I discovered Bond, first, at the movies. It was called Dr. No and one of the photos inside the theater lobby featured Ursula Andress rising from the sea in a teeny bikini. I was in high school; I had to see that film. And I was not disappointed, either by Ms. Andress or the adventure plot.
With my hormones up and running, Ian Fleming/James Bond became an obsession. I began reading the books. I was not alone; we all read them. (And then along came I Spy, The Man From Uncle and Danger Man to satisfy our burgeoning habit, and Get Smart to laugh at it. And let's not forget to mention infusions of Our Man Flint and Matt Helm. By the late '60s, spies were everywhere.)
There was much to please a high school boy in the Bond oeuvre of girls, guns and a disdain for authority. Bond even trumped the American government, and poor Felix Leiter, Fleming's cardboard cutout stand-in for American authority, became shark bait while the brash Brit bagged the bird.
While I loved the names of the women Bond bedded from Honey Rider to Pussy Galore, I had (barely) matured in unenlightened times (this was 1962, well before the Summer of Love) unaware of the sexual undertones throughout. Galore, it turns out, was more interested in women than in men, yet she succumbed to Bond's masculine prowess.
And Fleming threw us some real curves: Honey Rider (Andress' character in Dr. No) had "a beautiful back... and the behind was almost as firm and rounded as a boy's." Meanwhile Tatianna Romanov's backside (in From Russia With Love) is described as so "hardened with exercise that it had lost the smooth doward feminine sweep, and now, round at the back and flat and hard and the sides, it jutted like a man's." Say what?
(For more information on Fleming's proclivities, see "That License to Kill Is Unexpired," an article published in Sunday's New York Times [there are also sundry other articles about 007 here] at: http://topics.nytimes.com/top/reference/timestopics/people/f/ian_fleming/index.html?inline=nyt-per )
And Bond had a tendency to force sex, even on a willing woman. He had a bit of the brute about him, but then you can't blame Bond because he had other issues: Bond villains had a preoccupation with genital torture, so maybe Bond had to work up a head of steam just to get his engine revved. Still, even as a teenager, some of this seemed...well, unhealthy.

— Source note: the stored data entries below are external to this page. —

/-! ### Packets (chapters 02 and 18). `x o` is the packet of command o, `b o` the state in which it is executed, `k o` the packet as the device holds it. -/

/-- Five rows complete when their packet is taken. ABORT and RESET_UNIT begin an abort of the unit or group that answers for itself (R104, R106). FREEZE freezes a device that is not frozen, with source 1
(R543, R560). THAW resumes a frozen device whose pin is high and answers the length of the freeze; while the pin is low it is answered with ST_FROZEN (R544, R545). GET_STATUS answers the eight words of the status
block (R18, R560). -/
def Obligations.Urgent_packets_complete : Prop :=
  ∀ (s : State) (t : Nat) (urgent : Bool) (tag uid flags : Nat) (params : List Nat) (env : Option Nat) (fails : List Nat),
    let x (o : Op) : Sent := ⟨t, urgent, o, tag, uid, flags, params, env, if o = .resetUnit then fails else []⟩
    let b (o : Op) := (x o).before s
    let k (o : Op) := (x o).pkt s
    ((x .abort).taken s = true → exec (.abort t urgent tag uid flags params env) s =
      .next (s.ran t (((b .abort).tagged .abort (k .abort)).cmdAbort (k .abort) false []).cmdRegs)) ∧
    ((x .resetUnit).taken s = true → exec (.resetUnit t urgent tag uid flags params env fails) s =
      .next (s.ran t (((b .resetUnit).tagged .resetUnit (k .resetUnit)).cmdAbort (k .resetUnit) true fails).cmdRegs)) ∧
    ((x .freeze).taken s = true → (b .freeze).frozen = false → ∃ r, exec (.freeze t urgent tag uid flags params env) s =
      .next ((x .freeze).answered s (r, St.OK, [r.reg frzU Frz.FRZ_TIME_LO])) ∧ r = (b .freeze).freeze 1 ∧ r.frozen = true ∧ r.pow.haltAt = (b .freeze).now) ∧
    ((x .thaw).taken s = true → (b .thaw).frozen = true → (b .thaw).pow.pinLow = false → ∃ r, exec (.thaw t urgent tag uid flags params env) s =
      .next ((x .thaw).answered s (r, St.OK, [lo32 r.frzLen, hi32 r.frzLen])) ∧ r = (b .thaw).thawGo ∧ r.frozen = false) ∧
    ((x .thaw).taken s = true → (b .thaw).frozen = true → (b .thaw).pow.pinLow = true → exec (.thaw t urgent tag uid flags params env) s =
      .next ((x .thaw).answered s (b .thaw, St.FROZEN, [0]))) ∧
    ((x .getStatus).taken s = true → exec (.getStatus t urgent tag uid flags params env) s =
      .next ((x .getStatus).answered s (b .getStatus, St.OK, (b .getStatus).statusBlock (k .getStatus).uid)))

/-- COMMIT and UNIT_WRITE complete when their packet is taken. COMMIT: one that finds room in every queue, no staged unit, and sets that pass their checks takes the next number and answers it, and the sets
that it queues are open no more (R42, R44, R45, R561). UNIT_WRITE: its words each writable, it writes them in their order and answers 0; with flag 8 what it answers is what a COMMIT of its unit answers then, which the first
clause gives, and for a unit that COMMIT does not take the words are written and the answer is that refusal (R562). -/
def Obligations.Set_packets_complete : Prop :=
  ∀ (s : State) (t : Nat) (urgent : Bool) (tag uid flags : Nat) (params : List Nat) (env : Option Nat),
    let x (o : Op) : Sent := ⟨t, urgent, o, tag, uid, flags, params, env, []⟩
    let b (o : Op) := (x o).before s
    let k (o : Op) := (x o).pkt s
    ((x .commit).taken s = true →
      let a := b .commit
      let u := (k .commit).uid
      let q := a.queueing u
      (∀ v, v ∈ q → (a.commits.filter (fun c => c.uid == v)).length < 4) → (∀ v, v = u ∨ v ∈ q → a.job.scope.contains v = false) →
      setChecks a (a.prospect []) (a.prospect (q.map (fun v => (v, a.snapOf v)))) q = none →
      ∃ r, exec (.commit t urgent tag uid flags params env) s = .next ((x .commit).answered s (r, St.OK, [a.commitNext])) ∧
        r.commitNext = (if 0xFFFF ≤ a.commitNext then 1 else a.commitNext + 1) ∧ r.openSets = a.openSets.filter (fun o => !q.contains o.1)) ∧
    ((x .unitWrite).taken s = true → (k .unitWrite).flag 8 = false →
      (∀ j, j < params.length / 2 → (b .unitWrite).entryBad (k .unitWrite).uid (nth params (2 * j)) (nth params (2 * j + 1)) = false) →
      exec (.unitWrite t urgent tag uid flags params env) s = .next ((x .unitWrite).answered s
        ((List.range (params.length / 2)).foldl (fun (r : State) j =>
          r.pageWrite (k .unitWrite).uid (bits (nth params (2 * j)) 14 12) (nth params (2 * j) % 4096) (nth params (2 * j + 1))) (b .unitWrite), St.OK, [0]))) ∧
    ((x .unitWrite).taken s = true → (k .unitWrite).flag 8 = true → Op.commit.takes (k .unitWrite).uid = true →
      (∀ j, j < params.length / 2 → (b .unitWrite).entryBad (k .unitWrite).uid (nth params (2 * j)) (nth params (2 * j + 1)) = false) →
      exec (.unitWrite t urgent tag uid flags params env) s = .next ((x .unitWrite).answered s
        (((List.range (params.length / 2)).foldl (fun (r : State) j =>
          r.pageWrite (k .unitWrite).uid (bits (nth params (2 * j)) 14 12) (nth params (2 * j) % 4096) (nth params (2 * j + 1))) (b .unitWrite)).cmdCommit (k .unitWrite).uid false))) ∧
    ((x .unitWrite).taken s = true → (k .unitWrite).flag 8 = true → Op.commit.takes (k .unitWrite).uid = false →
      (∀ j, j < params.length / 2 → (b .unitWrite).entryBad (k .unitWrite).uid (nth params (2 * j)) (nth params (2 * j + 1)) = false) →
      exec (.unitWrite t urgent tag uid flags params env) s = .next ((x .unitWrite).answered s
        ((List.range (params.length / 2)).foldl (fun (r : State) j =>
          r.pageWrite (k .unitWrite).uid (bits (nth params (2 * j)) 14 12) (nth params (2 * j) % 4096) (nth params (2 * j + 1))) (b .unitWrite), St.UNSUPPORTED, [(k .unitWrite).uid])))

/-- Six rows complete when their packet is taken. PG_LOAD: a sound program of an aligned range in memory, for a bank neither running nor selected by a pending commit, is put into the bank (R121, R564).
REF_TRACE: a value within 0.2 % of the trim becomes the reference, with its record; flag 8 takes the trim again (R148). LUT_LOAD: the planes named, of an aligned range, for a port that no pending start waits for, are staged in their order,
the other planes stay as they were staged, and nothing in force changes (R223). EB_RELEASE ends the hold of every port named that a STOP holds and answers those ports (R269, R566). AFE_CALIBRATE, when no channel named lacks its spare, starts its work on the channels named,
where no work of this kind stands that has no channel left and no other calibration waits to be taken up; on an idle port the first of the channels is taken up at once and the others wait their turn (R157, R159). SHADING_CAPTURE of a
port that runs neither a job nor a capture, its parameters and conditions in order, starts its work (R224, R564). -/
def Obligations.Port_packets_complete : Prop :=
  (∀ (s : State) (t : Nat) (urgent : Bool) (tag uid flags : Nat) (params : List Nat) (env : Option Nat),
    let x (o : Op) : Sent := ⟨t, urgent, o, tag, uid, flags, params, env, []⟩
    let b (o : Op) := (x o).before s
    let k (o : Op) := (x o).pkt s
    ((x .pgLoad).taken s = true →
      let a := b .pgLoad
      let p := uInst (k .pgLoad).uid
      let base := (k .pgLoad).addr 0
      let n := (k .pgLoad).p 2 % 8192
      let bank := bits ((k .pgLoad).p 2) 16 16
      let prog := (List.range n).map (fun i => stepAt a.dram (base + 8 * i))
      base % 8 = 0 → a.inDram base (8 * n) = true → ((k .pgLoad).p 2 &&& 0xFFFEE000) = 0 → 1 ≤ n → n ≤ 4096 → ((a.port p).started && (a.port p).bank == bank) = false →
      a.commits.any (fun c => c.uid == portU p && vw a c.snap (portU p) Port.BANK == bank) = false → a.readError base (8 * n) env = none →
      progFail prog ((List.range n).map (fun i => 2 ^ 26 ≤ Machine.Mem.rd32 a.dram (base + 8 * i + 4))) = none →
      exec (.pgLoad t urgent tag uid flags params env) s = .next ((x .pgLoad).answered s (a.bankPut p bank prog, St.OK, []))) ∧
    ((x .refTrace).taken s = true → (k .refTrace).flag 8 = false →
      let a := b .refTrace
      let v := (k .refTrace).p 0
      (Int.ofNat v - Int.ofNat a.part.refTrimUv).natAbs * 500 ≤ a.part.refTrimUv →
      ∃ r : State, exec (.refTrace t urgent tag uid flags params env) s = .next ((x .refTrace).answered s (r.raise Ev.REF_TRACE calU v, St.OK, [v])) ∧
        r.reg calU CalRef.REF_TRACE_UV = v % 2 ^ CalRef.REF_TRACE_UV.width ∧ r.reg calU CalRef.REF_USE_UV = v % 2 ^ CalRef.REF_USE_UV.width ∧
        r.memS.trace = some ((k .refTrace).p 1, a.rope)) ∧
    ((x .refTrace).taken s = true → (k .refTrace).flag 8 = true →
      ∃ r : State, exec (.refTrace t urgent tag uid flags params env) s =
        .next ((x .refTrace).answered s (r.raise Ev.REF_TRACE calU s.part.refTrimUv, St.OK, [s.part.refTrimUv])) ∧
        r.reg calU CalRef.REF_TRACE_UV = 0 ∧ r.memS.trace = none) ∧
    ((x .lutLoad).taken s = true →
      let a := b .lutLoad
      let p := uInst (k .lutLoad).uid
      let base := (k .lutLoad).addr 0
      let mask := (k .lutLoad).p 2
      let len := 4096 * ([0, 1, 2, 3].filter (tbit mask)).length
      base % 64 = 0 → a.inDram base len = true → mask ≠ 0 → mask < 16 → (a.jobState == 3 && a.stagedPorts.contains (uInst (k .lutLoad).uid)) = false →
      a.readError base len env = none →
      ∃ r, exec (.lutLoad t urgent tag uid flags params env) s = .next ((x .lutLoad).answered s (r, St.OK, [])) ∧ r.works = a.works ∧ r.dram = a.dram ∧ r.active = a.active ∧
        (∀ j, j ≠ p → r.port j = a.port j) ∧ (r.port p).lutActive = (a.port p).lutActive ∧
        (∀ q n i, ([0, 1, 2, 3].filter (tbit mask))[n]? = some q → i < 4096 → p < 8 →
          lutOf (r.port p).lutStaged q i = (Machine.Mem.get a.dram (base + 4096 * n + i)).toNat) ∧
        (∀ q i, q < 4 → tbit mask q = false → i < 4096 → p < 8 → lutOf (r.port p).lutStaged q i = lutOf (a.port p).lutStaged q i)) ∧
    ((x .ebRelease).taken s = true →
      let ps := (if uInst (k .ebRelease).uid = 15 then (b .ebRelease).portsOn else [uInst (k .ebRelease).uid]).filter (b .ebRelease).heldStop
      exec (.ebRelease t urgent tag uid flags params env) s = .next ((x .ebRelease).answered s
        (ps.foldl (fun (r : State) p => ([0, 1].foldl (fun (r : State) c => r.setC (clU c) p Ctx.HELD_STOP 0 0) r).portRefresh p) (b .ebRelease), St.OK,
          [ps.foldl (fun (m : Nat) p => m + 2 ^ p) 0])))) ∧
  (∀ (s : State) (t : Nat) (urgent : Bool) (tag uid flags : Nat) (params : List Nat) (env : Option Nat),
    let x (o : Op) : Sent := ⟨t, urgent, o, tag, uid, flags, params, env, []⟩
    let b (o : Op) := (x o).before s
    let k (o : Op) := (x o).pkt s
    ((x .afeCalibrate).taken s = true →
      let a := b .afeCalibrate
      let u := (k .afeCalibrate).uid
      (∀ p c, p < 8 → c ∈ a.calTargets u p → a.needsSpare p c = false) →
      ∃ r, exec (.afeCalibrate t urgent tag uid flags params env) s = .next ((x .afeCalibrate).answered s (r, St.OK, [])) ∧
        (∀ p c l, p < 8 → uInst u = p → a.powered (portU p) = true → a.calTargets u p = c :: l →
          (∀ w, w ∈ a.works → w.op = 0x21 → ∃ q, q < 8 ∧ nth w.data (4 * q) ≠ 0) → (a.port p).relief ≠ none ∨ (a.port p).capture ≠ none ∨ (a.port p).queueCal = [] →
          (∃ w, w ∈ r.works ∧ w.op = (k .afeCalibrate).op ∧ w.uid = u ∧ w.tag = (k .afeCalibrate).tag ∧ nth w.data (4 * p) = (c :: l).foldl (fun (m : Nat) y => m + 2 ^ y.1) 0) ∧
          ((a.port p).jobOn = false → (a.port p).relief = none → (a.port p).capture = none → (a.port p).queueCal = [] →
            (∃ z, (r.port p).relief = some z ∧ z.chan = c.1 ∧ z.phase = 3 ∧ z.inPlace = true ∧ z.reqAt = a.now) ∧ (r.port p).queueCal.length = l.length))) ∧
    ((x .shadingCapture).taken s = true →
      let a := b .shadingCapture
      let p := uInst (k .shadingCapture).uid
      let p0 := (k .shadingCapture).p 0
      (a.port p).jobOn = false → (a.port p).capture = none → capParams (k .shadingCapture) = none →
      (a.act (portU p) Port.SHUTTER = 1 ∨ a.act (portU p) Port.LINE_PERIOD_MIN ≤ a.act (portU p) Port.NOMINAL_PERIOD) →
      (p0 % 4 ≠ 2 ∨ a.act (pipeU p) Pipe.TEMP_SRC ≠ 0) → (p0 % 4 = 0 ∨ tbit (hdr a.dram (slotBase (bits p0 15 8)) 0) 24 = true) →
      a.readError (slotBase (bits p0 15 8)) 256 env = none →
      ∃ r, exec (.shadingCapture t urgent tag uid flags params env) s = .next ((x .shadingCapture).answered s (r, St.OK, [])) ∧
        r.works = a.works ++ [{ uid := (k .shadingCapture).uid, op := 0x23, tag := (k .shadingCapture).tag, params := params, flags := (k .shadingCapture).flags, data := [] }]))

But Bond was raw and unexpected, providing a jolt out of our black-and-white post-war complacency. He smoked like a chimney, drank like a fish and still managed to make it to live another day. (Fleming made it to age 56; so much for real life.)
Then Hollywood smoothed out 007's rough edges and gave us an icon instead of a man. Connery turned him into a god, Lazenby wasn't given a chance; Moore was insipid, Brosnan was Remington Steele; Dalton was too dark and dangerous as escapist movie material. The jury is still out on Daniel Craig.
So we have two Bonds: the first in print and the second, ever evolving, on film. The latest incarnation in print (and there have been many) is Sebastian Faulks' Devil May Care. It is set in the Cold War and the reviews, so far, are good.
So Bond is back, but I wonder if he will be able to pass his greatest test -- fulfilling the puerile fantasies of high school boys.